"""
-- ==== Sys2Proof/Laws/Builder.lean ====
section
/-! SUPPORT. BUILD: leaf placement (R102), PopMin (R103), the merges (R104, R105), and the tree, the
frequencies and the untouched entries they leave (R107 to R110). -/

namespace Sys2Proof.Machine

/-! ## The leaves -/

theorem mem_presentSymbols (f : Vector Word 256) (x : Symbol) :
    x ∈ presentSymbols f ↔ 0 < (atSymbol f x).toNat := by
  simp [presentSymbols, mem_alphabet]

theorem nodup_presentSymbols (f : Vector Word 256) : (presentSymbols f).Nodup :=
  nodup_alphabet.filter _

theorem sorted_presentSymbols (f : Vector Word 256) :
    (presentSymbols f).Pairwise fun a b => a.toNat < b.toNat := by
  refine List.Pairwise.filter _ ?_
  rw [alphabet, List.pairwise_map]
  refine List.Pairwise.imp_of_mem ?_ (List.pairwise_lt_range (n := 256))
  intro a b ha hb h
  simp only [List.mem_range] at ha hb
  simp only [BitVec.toNat_ofNat]
  omega

theorem leafCount_le (f : Vector Word 256) : leafCount f ≤ 256 := nodup_symbols_le _ (nodup_presentSymbols f)

theorem getElem?_placeLeaves (f : Vector Word 256) (xs : List Symbol) (k : Nat) (nodes : Nodes)
    (h : k + xs.length ≤ 511) (j : Nat) :
    (placeLeaves f xs k nodes)[j]?
      = if k ≤ j ∧ j < k + xs.length then (xs[j - k]?).map fun x => leafNode x (atSymbol f x)
        else nodes[j]? := by
  induction xs generalizing k nodes with
  | nil => simp only [placeLeaves, List.length_nil]; rw [if_neg (by omega)]
  | cons x xs ih =>
    simp only [List.length_cons] at h ⊢
    rw [placeLeaves, ih _ _ (by omega), getElem?_setNode _ _ _ _ (by omega)]
    by_cases hj : k = j
    · subst hj; rw [if_neg (by omega), if_pos rfl, if_pos (by omega)]; simp
    · by_cases h2 : k + 1 ≤ j ∧ j < k + 1 + xs.length
      · rw [if_pos h2, if_pos (by omega), show j - k = (j - (k + 1)) + 1 by omega]; simp
      · rw [if_neg h2, if_neg hj, if_neg (by omega)]

/-! ## PopMin -/

theorem precedes_iff (nodes : Nodes) (i j : Nat) :
    precedes nodes i j = true ↔ (nfreqAt nodes i).toNat < (nfreqAt nodes j).toNat ∨
      ((nfreqAt nodes i).toNat = (nfreqAt nodes j).toNat ∧ i < j) := by
  simp [precedes]

theorem precedes_trans {nodes : Nodes} {i j k : Nat} (h1 : precedes nodes i j = true)
    (h2 : precedes nodes j k = true) : precedes nodes i k = true := by
  rw [precedes_iff] at *; omega

theorem precedes_total {nodes : Nodes} {i j : Nat} (h : i ≠ j) (h1 : ¬precedes nodes i j = true) :
    precedes nodes j i = true := by
  rw [precedes_iff] at *; omega

/-- The least index comes out and the others stay: PopMin "is a function" of the queue as a set
(R103). -/
theorem extractMin_spec (nodes : Nodes) (x : Nat) (q : List Nat) (hn : (x :: q).Nodup) :
    ((extractMin nodes x q).1 :: (extractMin nodes x q).2).Perm (x :: q) ∧
      ∀ z ∈ (extractMin nodes x q).2, precedes nodes (extractMin nodes x q).1 z = true := by
  induction q generalizing x with
  | nil => simp [extractMin]
  | cons y q ih =>
    obtain ⟨hx, hq⟩ := List.nodup_cons.mp hn
    obtain ⟨hy, hq'⟩ := List.nodup_cons.mp hq
    have hxy : x ≠ y := fun h => hx (by simp [h])
    by_cases hp : precedes nodes y x = true
    · obtain ⟨h1, h2⟩ := ih y hq
      simp only [extractMin, hp, if_true]
      refine ⟨?_, ?_⟩
      · exact (List.Perm.swap _ _ _).trans (h1.cons x)
      · intro z hz
        rcases List.mem_cons.mp hz with rfl | hz
        · have hm : y = (extractMin nodes y q).1 ∨ y ∈ (extractMin nodes y q).2 := by
            have := h1.symm.mem_iff (a := y); simpa using this
          rcases hm with hm | hm
          · rw [← hm]; exact hp
          · exact precedes_trans (h2 y hm) hp
        · exact h2 z hz
    · have hxq : (x :: q).Nodup := List.nodup_cons.mpr ⟨fun h => hx (List.mem_cons_of_mem _ h), hq'⟩
      obtain ⟨h1, h2⟩ := ih x hxq
      simp only [extractMin, hp, Bool.false_eq_true, if_false]
      refine ⟨?_, ?_⟩
      · exact (List.Perm.swap _ _ _).trans ((h1.cons y).trans (List.Perm.swap _ _ _))
      · intro z hz
        have hpx : precedes nodes x y = true := precedes_total (Ne.symm hxy) hp
        rcases List.mem_cons.mp hz with rfl | hz
        · have hm : x = (extractMin nodes x q).1 ∨ x ∈ (extractMin nodes x q).2 := by
            have := h1.symm.mem_iff (a := x); simpa using this
          rcases hm with hm | hm
          · rw [← hm]; exact hpx
          · exact precedes_trans (h2 x hm) hpx
        · exact h2 z hz

/-- One merge: a queue of two or more indices gives its least, then the least of the others. -/
theorem popMin_twice (nodes : Nodes) (q : List Nat) (hn : q.Nodup) (h2 : 2 ≤ q.length) :
    ∃ a b q1 q2, popMin nodes q = some (a, q1) ∧ popMin nodes q1 = some (b, q2) ∧
      (a :: b :: q2).Perm q ∧ q1.Perm (b :: q2) ∧
      (∀ z ∈ b :: q2, precedes nodes a z = true) ∧ ∀ z ∈ q2, precedes nodes b z = true := by
  match q, h2 with
  | x :: y :: q, _ =>
    obtain ⟨hp, hm⟩ := extractMin_spec nodes x (y :: q) hn
    have hn1 : (extractMin nodes x (y :: q)).2.Nodup := (List.nodup_cons.mp (hp.nodup_iff.mpr hn)).2
    have hl : (extractMin nodes x (y :: q)).2.length = q.length + 1 := by
      have := hp.length_eq; simpa using this
    match hq : (extractMin nodes x (y :: q)).2, hl with
    | w :: q1, _ =>
      rw [hq] at hn1 hp hm
      obtain ⟨hp', hm'⟩ := extractMin_spec nodes w q1 hn1
      refine ⟨_, _, w :: q1, _, by rw [popMin, ← hq], rfl, (hp'.cons _).trans hp, hp'.symm, ?_, hm'⟩
      intro z hz
      exact hm z (hp'.mem_iff.mp hz)

theorem nfreqAt_congr {nodes nodes' : Nodes} {i : Nat} (h : nodes'[i]? = nodes[i]?) :
    nfreqAt nodes' i = nfreqAt nodes i := by rw [nfreqAt, nfreqAt, h]

theorem precedes_congr {nodes nodes' : Nodes} {i j : Nat} (hi : nodes'[i]? = nodes[i]?)
    (hj : nodes'[j]? = nodes[j]?) : precedes nodes' i j = precedes nodes i j := by
  simp only [precedes, nfreqAt_congr hi, nfreqAt_congr hj]

/-! ## The merges -/

/-- The merge loop unrolled once, where the queue has the indices for it. -/
theorem mergeAll_succ (m next : Nat) (q : List Nat) (nodes : Nodes) (hn : q.Nodup) (hl : q.length = m + 2) :
    ∃ a b q2, (a :: b :: q2).Perm q ∧ (∀ z ∈ b :: q2, precedes nodes a z = true) ∧
      (∀ z ∈ q2, precedes nodes b z = true) ∧
      mergeAll (m + 1) next q nodes = mergeAll m (next + 1) (next :: q2)
        (setNode nodes next
          (innerNode (nfreqAt nodes a + nfreqAt nodes b) (BitVec.ofNat 9 a) (BitVec.ofNat 9 b))) := by
  obtain ⟨a, b, q1, q2, h1, h2, hp, _, ha, hb⟩ := popMin_twice nodes q hn (by omega)
  exact ⟨a, b, q2, hp, ha, hb, by simp [mergeAll, h1, h2]⟩

/-- The queue after a merge is again one of distinct indices below the next. -/
theorem queue_next {a b next m : Nat} {q q2 : List Nat} (hp : (a :: b :: q2).Perm q) (hn : q.Nodup)
    (hlt : ∀ i ∈ q, i < next) (hl : q.length = m + 2) :
    (next :: q2).Nodup ∧ (∀ i ∈ next :: q2, i < next + 1) ∧ (next :: q2).length = m + 1 ∧ a < next ∧
      b < next ∧ a ≠ b ∧ a ∉ q2 ∧ b ∉ q2 ∧ ∀ i ∈ q2, i < next := by
  have hn' := hp.nodup_iff.mpr hn
  have hm : ∀ i ∈ a :: b :: q2, i < next := fun i hi => hlt i (hp.mem_iff.mp hi)
  have hlen := hp.length_eq
  simp only [List.nodup_cons, List.mem_cons, not_or] at hn'
  simp only [List.mem_cons, forall_eq_or_imp] at hm
  refine ⟨List.nodup_cons.mpr ⟨fun h => absurd (hm.2.2 next h) (lt_irrefl _), hn'.2.2⟩, ?_, ?_, hm.1, hm.2.1,
    hn'.1.1, hn'.1.2, hn'.2.1, hm.2.2⟩
  · intro i hi
    rcases List.mem_cons.mp hi with rfl | hi
    · omega
    · have := hm.2.2 i hi; omega
  · simp only [List.length_cons] at hlen ⊢; omega

theorem mergeAll_outside (m next : Nat) (q : List Nat) (nodes : Nodes) (h : next + m ≤ 511) (j : Nat)
    (hj : j < next ∨ next + m ≤ j) : (mergeAll m next q nodes)[j]? = nodes[j]? := by
  induction m generalizing next q nodes with
  | zero => rfl
  | succ m ih =>
    rw [mergeAll]
    split
    · rfl
    · split
      · rfl
      · rw [ih _ _ _ (by omega) (by omega), getElem?_setNode _ _ _ _ (by omega), if_neg (by omega)]

/-- An index not yet taken as a child by the merges from `first` up to `upto`, by NODE. -/
def unused (nodes : Nodes) (first upto j : Nat) : Prop :=
  ∀ k, first ≤ k → k < upto → ∀ n, nodes[k]? = some n → n.left.toNat ≠ j ∧ n.right.toNat ≠ j

/-- What each merge does (R104, R105): NODE[next + k] is an internal node over the two least of the
indices in the queue at that merge, LEFT before RIGHT, with the sum of their NFREQ. -/
theorem mergeAll_merges (m next : Nat) (q : List Nat) (nodes : Nodes) (hn : q.Nodup)
    (hlt : ∀ i ∈ q, i < next) (hl : q.length = m + 1) (hb : next + m ≤ 511) (k : Nat) (hk : k < m) :
    let t := mergeAll m next q nodes
    let live := fun j => (j ∈ q ∨ (next ≤ j ∧ j < next + k)) ∧ unused t next (next + k) j
    ∃ a b, t[next + k]? = some (innerNode (nfreqAt t a + nfreqAt t b) (BitVec.ofNat 9 a) (BitVec.ofNat 9 b)) ∧
      a < next + k ∧ b < next + k ∧ live a ∧ live b ∧ precedes t a b = true ∧
      ∀ j, live j → j ≠ a → j ≠ b → precedes t b j = true := by
  induction m generalizing next q nodes k with
  | zero => omega
  | succ m ih =>
    obtain ⟨a, b, q2, hp, ha, hb2, he⟩ := mergeAll_succ m next q nodes hn (by omega)
    obtain ⟨hn', hlt', hl', han, hbn, hab, haq, hbq, hq2⟩ := queue_next hp hn hlt (by omega)
    set nodes1 := setNode nodes next
      (innerNode (nfreqAt nodes a + nfreqAt nodes b) (BitVec.ofNat 9 a) (BitVec.ofNat 9 b)) with hnodes1
    have low : ∀ j, j < next → (mergeAll m (next + 1) (next :: q2) nodes1)[j]? = nodes[j]? := fun j hj => by
      rw [mergeAll_outside _ _ _ _ (by omega) _ (.inl (by omega)), hnodes1, getElem?_setNode _ _ _ _ (by omega),
        if_neg (by omega)]
    have at_next : (mergeAll m (next + 1) (next :: q2) nodes1)[next]? = some
        (innerNode (nfreqAt nodes a + nfreqAt nodes b) (BitVec.ofNat 9 a) (BitVec.ofNat 9 b)) := by
      rw [mergeAll_outside _ _ _ _ (by omega) _ (.inl (by omega)), hnodes1, getElem?_setNode _ _ _ _ (by omega),
        if_pos rfl]
    simp only [he]
    set t := mergeAll m (next + 1) (next :: q2) nodes1 with ht
    have mem_q : ∀ j, j ∈ q ↔ j = a ∨ j = b ∨ j ∈ q2 := fun j => by rw [← hp.mem_iff]; simp
    cases k with
    | zero =>
      refine ⟨a, b, ?_, by omega, by omega, ⟨.inl ((mem_q a).mpr (.inl rfl)), ?_⟩,
        ⟨.inl ((mem_q b).mpr (.inr (.inl rfl))), ?_⟩, ?_, ?_⟩
      · rw [Nat.add_zero, at_next, nfreqAt_congr (low a han), nfreqAt_congr (low b hbn)]
      · intro k h1 h2; omega
      · intro k h1 h2; omega
      · rw [precedes_congr (low a han) (low b hbn)]; exact ha b (by simp)
      · rintro j ⟨hj, _⟩ hja hjb
        rcases hj with hj | hj
        · rcases (mem_q j).mp hj with h | h | h
          · exact absurd h hja
          · exact absurd h hjb
          · rw [precedes_congr (low b hbn) (low j (hq2 j h))]; exact hb2 j h
        · omega
    | succ k =>
      obtain ⟨a', b', h1, h2, h3, h4, h5, h6, h7⟩ := ih (next + 1) (next :: q2) nodes1 hn' hlt' hl' (by omega) k (by omega)
      simp only [← ht] at h1 h4 h5 h6 h7
      have live_iff : ∀ j, ((j ∈ q ∨ (next ≤ j ∧ j < next + (k + 1))) ∧ unused t next (next + (k + 1)) j) ↔
          ((j ∈ next :: q2 ∨ (next + 1 ≤ j ∧ j < next + 1 + k)) ∧ unused t (next + 1) (next + 1 + k) j) := by
        intro j
        have un : unused t next (next + (k + 1)) j ↔ (j ≠ a ∧ j ≠ b) ∧ unused t (next + 1) (next + 1 + k) j := by
          constructor
          · intro h
            have h0 := h next le_rfl (by omega) _ at_next
            simp only [innerNode, BitVec.toNat_ofNat] at h0
            rw [Nat.mod_eq_of_lt (by omega), Nat.mod_eq_of_lt (by omega)] at h0
            exact ⟨⟨Ne.symm h0.1, Ne.symm h0.2⟩, fun i hi1 hi2 => h i (by omega) (by omega)⟩
          · rintro ⟨⟨hja, hjb⟩, h⟩ i hi1 hi2 n hni
            by_cases hi : i = next
            · subst hi
              rw [at_next] at hni; cases hni
              simp only [innerNode, BitVec.toNat_ofNat]
              rw [Nat.mod_eq_of_lt (by omega), Nat.mod_eq_of_lt (by omega)]
              exact ⟨Ne.symm hja, Ne.symm hjb⟩
            · exact h i (by omega) (by omega) n hni
        rw [un, mem_q, List.mem_cons]
        constructor
        · rintro ⟨hj, ⟨hja, hjb⟩, h⟩
          refine ⟨?_, h⟩
          rcases hj with (h | h | h) | h
          · exact absurd h hja
          · exact absurd h hjb
          · exact .inl (.inr h)
          · by_cases hjn : j = next
            · exact .inl (.inl hjn)
            · exact .inr ⟨by omega, by omega⟩
        · rintro ⟨hj, h⟩
          rcases hj with (hj | hj) | hj
          · subst hj; exact ⟨.inr ⟨le_rfl, by omega⟩, ⟨by omega, by omega⟩, h⟩
          · exact ⟨.inl (.inr (.inr hj)), ⟨fun e => haq (e ▸ hj), fun e => hbq (e ▸ hj)⟩, h⟩
          · exact ⟨.inr ⟨by omega, by omega⟩, ⟨by omega, by omega⟩, h⟩
      refine ⟨a', b', by rw [show next + (k + 1) = next + 1 + k by omega]; exact h1, by omega, by omega,
        (live_iff a').mpr h4, (live_iff b').mpr h5, h6, fun j hj => h7 j ((live_iff j).mp hj)⟩
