/-- Settles O33: a parse reads the nodes that are in order and errs at their end, and DEC_TREE arises nowhere
else. A tree that repeats a symbol has a first malformed node, whose bits are the tree's first. -/
theorem decodeTreeSectionErrors : Obligations.DecodeTreeSectionErrors := by
  refine ⟨fun s n l hr _ h0 hroom h4 hh ho hb => ?_, fun s tree n hr _ h0 hroom hrep hh hb hl => ?_,
    fun s t h _ hc => ?_⟩
  · have hbody : ReadsBody s n := .of_le32 hr h4 hh h0 hroom
    refine ⟨fun x hx hbx hlx => ⟨_, hbody.exec_of_raise (decodeBody_malformed ho hx hbx hlx), rfl, rfl, rfl⟩,
      fun hcut => ?_⟩
    have hle : (sectionBits l).length ≤ 8 * (s.srcLen.toNat - 4) := by
      rcases hcut with h | ⟨_, h, _⟩
      · exact h.ge
      · exact h
    exact ⟨_, hbody.exec_of_raise (decodeBody_cut ho hb hle (hcut.imp_right fun h => ⟨h.1, h.2.2⟩)), rfl, rfl, rfl⟩
  · obtain ⟨l, x, rest, hnodes, ho, hx⟩ := tree.malformed_of_repeated hrep
    have hprefix : tree.bits = sectionBits (l ++ [x]) ++ sectionBits rest := by
      rw [← tree.sectionBits_nodes, hnodes, ← sectionBits_append, List.append_assoc, List.singleton_append]
    have hlen := congrArg List.length hprefix
    rw [List.length_append] at hlen
    have hbx : BitsAt s (s.srcAddr.toNat + 4) (sectionBits (l ++ [x])) := by
      intro k hk
      rw [hb k (by omega), List.getElem_of_eq hprefix, List.getElem_append_left hk]
    have hbody : ReadsBody s n := .of_le32 hr (by omega) hh h0 hroom
    exact ⟨_, l, x, rest, hbody.exec_of_raise (decodeBody_malformed ho hx hbx (by omega)), rfl, rfl, hnodes, ho, hx,
      rfl⟩
  · obtain ⟨n, a, hbody, haddr⟩ := decodeBody_of_decTree h hc
    obtain ⟨l, x, ho, hx, hb, hl, rfl⟩ := decodeBody_decTree hbody
    exact ⟨l, x, ho, hx, hb, hl, haddr⟩

/-- Settles O34: the tree section is loaded whole, and the walk over the data section errs. -/
theorem decodeDataSectionErrors : Obligations.DecodeDataSectionErrors := by
  refine ⟨fun s x n j hr _ hj hroom hh hb hd hl => ?_, fun s tree cs m hr ht hcs h0 hroom hh hb hn hm hd => ?_⟩
  · have hbody : ReadsBody s n := .of_le32 hr (by omega) hh (Nat.zero_lt_of_lt hj) hroom
    exact ⟨_, hbody.exec_of_raise (decodeBody_single_one hj hb hd hl), rfl, rfl, rfl⟩
  · have hbody : ReadsBody s cs.length := .of_le32 hr (by omega) hh h0 hroom
    have hleft : s.srcLen.toNat - 4 - (tree.bits.length + 7) / 8 = m := by omega
    have hshort := decodeBody_short_data ht hcs (agrees_of_bitsAt hb) (by omega)
      (hleft.symm ▸ agrees_of_bitsAt_take hd) (hleft.symm ▸ hm)
    exact ⟨_, hbody.exec_of_raise hshort, rfl, rfl, rfl⟩

/-- Settles O32: the body reads the tree and the codes as they stand in the source range, and what it loads is
the tree in preorder. -/
theorem decodeReadsAPayload : Obligations.DecodeReadsAPayload := by
  intro s tree cs hr ht hcs h0 hroom hh hb hd hl
  have hbody : ReadsBody s cs.length := .of_le32 hr (by omega) hh h0 hroom
  have hheld := loaded_holds s.node tree ht
  refine ⟨(s.writeBytes s.dstAddr.toNat (cs.map Prod.fst)).buf, ?_,
    readByte_writeBytes_inside s s.dstAddr.toNat (cs.map Prod.fst), ?_, hheld⟩
  · rw [hbody.exec_of_ok (decodeBody_ok ht hcs hb hd hl), decoded, loadedKind_holds _ _ hheld]
    simp only [loaded, loaderStart, Nat.zero_add]
    rfl
  · intro b hout
    exact readByte_writeBytes_outside s s.dstAddr.toNat (cs.map Prod.fst) b (by rwa [List.length_map])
"""
WHAT THE TASK REQUIRES
Send back an exact copy of only the lines from the line with "nil => simp [extractMin]" up to and including the line with "x q).2 := by" in the data above.

EXERCISE ANSWER
  | nil => simp [extractMin]
  | cons y q ih =>
    obtain ⟨hx, hq⟩ := List.nodup_cons.mp hn
    obtain ⟨hy, hq'⟩ := List.nodup_cons.mp hq
    have hxy : x ≠ y := fun h => hx (by simp [h])
    by_cases hp : precedes nodes y x = true
    · obtain ⟨h1, h2⟩ := ih y hq
      simp only [extractMin, hp, if_true]
      refine ⟨?_, ?_⟩
      · exact (List.Perm.swap _ _ _).trans (h1.cons x)
      · intro z hz
        rcases List.mem_cons.mp hz with rfl | hz
        · have hm : y = (extractMin nodes y q).1 ∨ y ∈ (extractMin nodes y q).2 := by
            have := h1.symm.mem_iff (a := y); simpa using this
          rcases hm with hm | hm
          · rw [← hm]; exact hp
          · exact precedes_trans (h2 y hm) hp
        · exact h2 z hz
    · have hxq : (x :: q).Nodup := List.nodup_cons.mpr ⟨fun h => hx (List.mem_cons_of_mem _ h), hq'⟩
      obtain ⟨h1, h2⟩ := ih x hxq
      simp only [extractMin, hp, Bool.false_eq_true, if_false]
      refine ⟨?_, ?_⟩
      · exact (List.Perm.swap _ _ _).trans ((h1.cons y).trans (List.Perm.swap _ _ _))
      · intro z hz
        have hpx : precedes nodes x y = true := precedes_total (Ne.symm hxy) hp
        rcases List.mem_cons.mp hz with rfl | hz
        · have hm : x = (extractMin nodes x q).1 ∨ x ∈ (extractMin nodes x q).2 := by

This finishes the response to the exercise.